▶ **Goal of the exercise**:
Every entry must come back exactly as it was given.

····················

-- ==== Sys2Proof/Laws/Fields.lean ====
section
/-! SUPPORT. The fields of encoded words: each field of the decoder reads back what the encoder placed there. -/

namespace Sys2Proof.Laws

set_option linter.all false

@[simp] theorem len_packR (fn : BitVec 9) (c b a : BitVec 5) (maj : BitVec 6) (len : BitVec 2) (x1 x2 : BitVec 32) (l : BitVec 64) : (Raw.mk (packR fn c b a maj len) x1 x2 l).len = len := by
  apply BitVec.eq_of_getLsbD_eq; intro j hj
  simp only [Raw.len, packR, BitVec.getLsbD_extractLsb', BitVec.getLsbD_append, BitVec.getLsbD_setWidth, hj, decide_true, Bool.true_and]
  repeat' split
  all_goals first | omega | (congr 1; omega)

@[simp] theorem major_packR (fn : BitVec 9) (c b a : BitVec 5) (maj : BitVec 6) (len : BitVec 2) (x1 x2 : BitVec 32) (l : BitVec 64) : (Raw.mk (packR fn c b a maj len) x1 x2 l).major = maj := by
  apply BitVec.eq_of_getLsbD_eq; intro j hj
  simp only [Raw.major, packR, BitVec.getLsbD_extractLsb', BitVec.getLsbD_append, BitVec.getLsbD_setWidth, hj, decide_true, Bool.true_and]
  repeat' split
  all_goals first | omega | (congr 1; omega)

@[simp] theorem fA_packR (fn : BitVec 9) (c b a : BitVec 5) (maj : BitVec 6) (len : BitVec 2) (x1 x2 : BitVec 32) (l : BitVec 64) : (Raw.mk (packR fn c b a maj len) x1 x2 l).fA = a := by
  apply BitVec.eq_of_getLsbD_eq; intro j hj
  simp only [Raw.fA, packR, BitVec.getLsbD_extractLsb', BitVec.getLsbD_append, BitVec.getLsbD_setWidth, hj, decide_true, Bool.true_and]
  repeat' split
  all_goals first | omega | (congr 1; omega)

@[simp] theorem fB_packR (fn : BitVec 9) (c b a : BitVec 5) (maj : BitVec 6) (len : BitVec 2) (x1 x2 : BitVec 32) (l : BitVec 64) : (Raw.mk (packR fn c b a maj len) x1 x2 l).fB = b := by
  apply BitVec.eq_of_getLsbD_eq; intro j hj
  simp only [Raw.fB, packR, BitVec.getLsbD_extractLsb', BitVec.getLsbD_append, BitVec.getLsbD_setWidth, hj, decide_true, Bool.true_and]
  repeat' split
  all_goals first | omega | (congr 1; omega)

@[simp] theorem fC_packR (fn : BitVec 9) (c b a : BitVec 5) (maj : BitVec 6) (len : BitVec 2) (x1 x2 : BitVec 32) (l : BitVec 64) : (Raw.mk (packR fn c b a maj len) x1 x2 l).fC = c := by
  apply BitVec.eq_of_getLsbD_eq; intro j hj
  simp only [Raw.fC, packR, BitVec.getLsbD_extractLsb', BitVec.getLsbD_append, BitVec.getLsbD_setWidth, hj, decide_true, Bool.true_and]
  repeat' split
  all_goals first | omega | (congr 1; omega)

@[simp] theorem fD_packR (fn : BitVec 9) (c b a : BitVec 5) (maj : BitVec 6) (len : BitVec 2) (x1 x2 : BitVec 32) (l : BitVec 64) : (Raw.mk (packR fn c b a maj len) x1 x2 l).fD = fn := by
  apply BitVec.eq_of_getLsbD_eq; intro j hj
  simp only [Raw.fD, packR, BitVec.getLsbD_extractLsb', BitVec.getLsbD_append, BitVec.getLsbD_setWidth, hj, decide_true, Bool.true_and]
  repeat' split
  all_goals first | omega | (congr 1; omega)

····················

▶ **Completed task**:
-- ==== Sys2Proof/Laws/Fields.lean ====
section
/-! SUPPORT. The fields of encoded words: each field of the decoder reads back what the encoder placed there. -/

namespace Sys2Proof.Laws

set_option linter.all false

@[simp] theorem len_packR (fn : BitVec 9) (c b a : BitVec 5) (maj : BitVec 6) (len : BitVec 2) (x1 x2 : BitVec 32) (l : BitVec 64) : (Raw.mk (packR fn c b a maj len) x1 x2 l).len = len := by
  apply BitVec.eq_of_getLsbD_eq; intro j hj
  simp only [Raw.len, packR, BitVec.getLsbD_extractLsb', BitVec.getLsbD_append, BitVec.getLsbD_setWidth, hj, decide_true, Bool.true_and]
  repeat' split
  all_goals first | omega | (congr 1; omega)

@[simp] theorem major_packR (fn : BitVec 9) (c b a : BitVec 5) (maj : BitVec 6) (len : BitVec 2) (x1 x2 : BitVec 32) (l : BitVec 64) : (Raw.mk (packR fn c b a maj len) x1 x2 l).major = maj := by
  apply BitVec.eq_of_getLsbD_eq; intro j hj
  simp only [Raw.major, packR, BitVec.getLsbD_extractLsb', BitVec.getLsbD_append, BitVec.getLsbD_setWidth, hj, decide_true, Bool.true_and]
  repeat' split
  all_goals first | omega | (congr 1; omega)

@[simp] theorem fA_packR (fn : BitVec 9) (c b a : BitVec 5) (maj : BitVec 6) (len : BitVec 2) (x1 x2 : BitVec 32) (l : BitVec 64) : (Raw.mk (packR fn c b a maj len) x1 x2 l).fA = a := by
  apply BitVec.eq_of_getLsbD_eq; intro j hj
  simp only [Raw.fA, packR, BitVec.getLsbD_extractLsb', BitVec.getLsbD_append, BitVec.getLsbD_setWidth, hj, decide_true, Bool.true_and]
  repeat' split
  all_goals first | omega | (congr 1; omega)

@[simp] theorem fB_packR (fn : BitVec 9) (c b a : BitVec 5) (maj : BitVec 6) (len : BitVec 2) (x1 x2 : BitVec 32) (l : BitVec 64) : (Raw.mk (packR fn c b a maj len) x1 x2 l).fB = b := by
  apply BitVec.eq_of_getLsbD_eq; intro j hj
  simp only [Raw.fB, packR, BitVec.getLsbD_extractLsb', BitVec.getLsbD_append, BitVec.getLsbD_setWidth, hj, decide_true, Bool.true_and]
  repeat' split
  all_goals first | omega | (congr 1; omega)

@[simp] theorem fC_packR (fn : BitVec 9) (c b a : BitVec 5) (maj : BitVec 6) (len : BitVec 2) (x1 x2 : BitVec 32) (l : BitVec 64) : (Raw.mk (packR fn c b a maj len) x1 x2 l).fC = c := by
  apply BitVec.eq_of_getLsbD_eq; intro j hj
  simp only [Raw.fC, packR, BitVec.getLsbD_extractLsb', BitVec.getLsbD_append, BitVec.getLsbD_setWidth, hj, decide_true, Bool.true_and]
  repeat' split
  all_goals first | omega | (congr 1; omega)

@[simp] theorem fD_packR (fn : BitVec 9) (c b a : BitVec 5) (maj : BitVec 6) (len : BitVec 2) (x1 x2 : BitVec 32) (l : BitVec 64) : (Raw.mk (packR fn c b a maj len) x1 x2 l).fD = fn := by
  apply BitVec.eq_of_getLsbD_eq; intro j hj
  simp only [Raw.fD, packR, BitVec.getLsbD_extractLsb', BitVec.getLsbD_append, BitVec.getLsbD_setWidth, hj, decide_true, Bool.true_and]
  repeat' split
  all_goals first | omega | (congr 1; omega)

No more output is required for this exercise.